Despite such acclaim and remaining in high demand as a DJ act until their hiatus, the intensity of the partnership between Sharam and Dubfire ultimately deteriorated. Rarely seen together on tour (or even during Winter Music Conference in Miami), it was widely rumored that the two lifetime friends were now at odds. When they disbanded, each DJ pursued markedly different musical paths: Dubfire immersed himself in minimal techno while Sharam opted for house and progressive.
Today, Tayebi is somewhat uneasy about rejoining his once-partner in crime. “There are a lot of unknowns,” he admits. “I don’t know how to say it. It’s familiar territory but at the same time (we each) go on our own journey. The bottom line is, the quality of music and the quality of the process is there.”

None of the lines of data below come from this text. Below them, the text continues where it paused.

theorem Works.trans (h : Works due s t) (k : Works due t u) : Works due s u :=
  ⟨k.keptFreq.trans h.keptFreq, h.stamps.trans k.stamps, fun hs => k.cause (h.cause hs), fun hd hs =>
    (k.faulted hd (by rw [h.faulted hd hs]; exact hs)).trans (h.faulted hd hs), k.inReset.trans h.inReset⟩

theorem Works.after (k : Works due t u) (h : Works due s t) : Works due s u := h.trans k

/-- What changes neither the Executor nor the trim request nor the part. -/
theorem Works.of_same (hk : t.keptFreq = s.keptFreq) (he : t.executor = s.executor)
    (hr : t.port.trimRequest = s.port.trimRequest) (hp : t.part = s.part) : Works due s t :=
  .of_stamps hk (.same (by rw [he]) (by rw [he]) (by rw [he]) hr) hp

/-- The Executor stays in its state, or comes into one that is neither SPINUP nor TRIM. -/
theorem Works.of_executor (hs : e.spinupFrame = s.executor.spinupFrame) (ht : e.trimFrame = s.executor.trimFrame)
    (hst : e.state = s.executor.state ∨ (e.state ≠ .spinup ∧ e.state ≠ .trim)) : Works due s (s.setExecutor e) :=
  .of_stamps rfl (hst.elim (fun h => .same h hs ht rfl) fun h => .other h.1 h.2) rfl

theorem Works.of_plan (h : PlanFrame s t) : Works due s t := by
  refine ⟨h.keptFreq, .same ?_ ?_ ?_ (by rw [h.port]), fun hs ht => ?_, fun _ hs => ?_, h.inReset⟩
  · rw [h.executor]
  · rw [h.executor]
  · rw [h.executor]
  · rcases h.state with hst | ⟨-, hrun⟩
    · rw [h.record]
      exact hs (hst.symm.trans ht)
    · exact absurd (ht.symm.trans hrun) PartState.noConfusion
  · rcases h.state with hst | ⟨hparked, -⟩
    · rw [h.only.part, hst]
    · exact absurd (hs.symm.trans hparked) PartState.noConfusion

/-! ## Parts of the work -/

theorem performActions_works (s : State) (as : List Action) : Works due s (performActions s as) :=
  .of_same (performActions_keptFreq s as) (performActions_executor s as) (by rw [performActions_port])
    (performActions_part s as)

theorem raiseFault_works (c : FaultCode) (s : State) : Works true s (raiseFault c s) := by
  rcases raiseFault_cases c s with ⟨-, e⟩ | ⟨-, e⟩ | ⟨-, e⟩
  · rw [e]
    exact .refl s
  · rw [e]
    exact ⟨rfl, .same rfl rfl rfl rfl, id, fun hd => Bool.noConfusion hd, rfl⟩
  · rw [e]
    refine ⟨rfl, .other ?_ ?_, fun _ _ => Option.some_ne_none c, fun hd => Bool.noConfusion hd, rfl⟩
    all_goals
      show s.executor.faultStop.state ≠ _
      unfold Executor.faultStop
      split <;> exact ExecState.noConfusion

theorem commitBlade_works (s : State) : Works due s (commitBlade s) := .of_same (by simp) (by simp) (by simp) (by simp)

theorem judgeParked_works (s : State) : Works due s (judgeParked s) := by
  unfold judgeParked
  split
  case isTrue h =>
    refine ⟨rfl, .same rfl rfl rfl rfl, fun _ ht => PartState.noConfusion ht, fun _ hs => ?_, rfl⟩
    exact absurd (hs.symm.trans h.1) PartState.noConfusion
  case isFalse => exact .refl s

theorem governorEvaluate_works (s : State) : Works due s (governorEvaluate s) := by
  unfold governorEvaluate
  split
  · exact .refl s
  · dsimp only
    split <;> exact .of_same rfl rfl rfl rfl

/-- A step is complete, in the state in which it is. -/
theorem Works.of_finishStep (hs : e.spinupFrame = s.executor.spinupFrame) (ht : e.trimFrame = s.executor.trimFrame)
    (hst : e.state = s.executor.state) : Works due s (s.setExecutor e.finishStep) := by
  rw [Executor.finishStep_eq]
  exact .of_executor hs ht (.inl hst)

/-- The Executor comes into a state that is neither SPINUP nor TRIM. -/
theorem Works.of_state (hs : e.state ≠ .spinup) (ht : e.state ≠ .trim) : Works due s (s.setExecutor e) :=
  .of_stamps rfl (.other hs ht) rfl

The group’s biography — that of two Iranian immigrants who met during their early 20s in a DC nightclub and bonded over their love of house music — was a storied tale that resonated with an audience who believed equally in the power of dance music and the American dream. Despite their time apart, Tayebi believes the bond he and Shirazinia once shared can hold them together again.
“There’s a lot of divorces in the world and if you go back to it, a lot of it has to do with differences in culture,” Tayebi says. “Not geographical culture, but upbringing. That’s what gets shit fucked up. I’m a firm believer in innovation and I know Ali is the same with his stuff. We’re on the opposite ends of the spectrum doing our own things, but the common denominator is innovation.”
Jimmy Page and Robert Plant would be proud.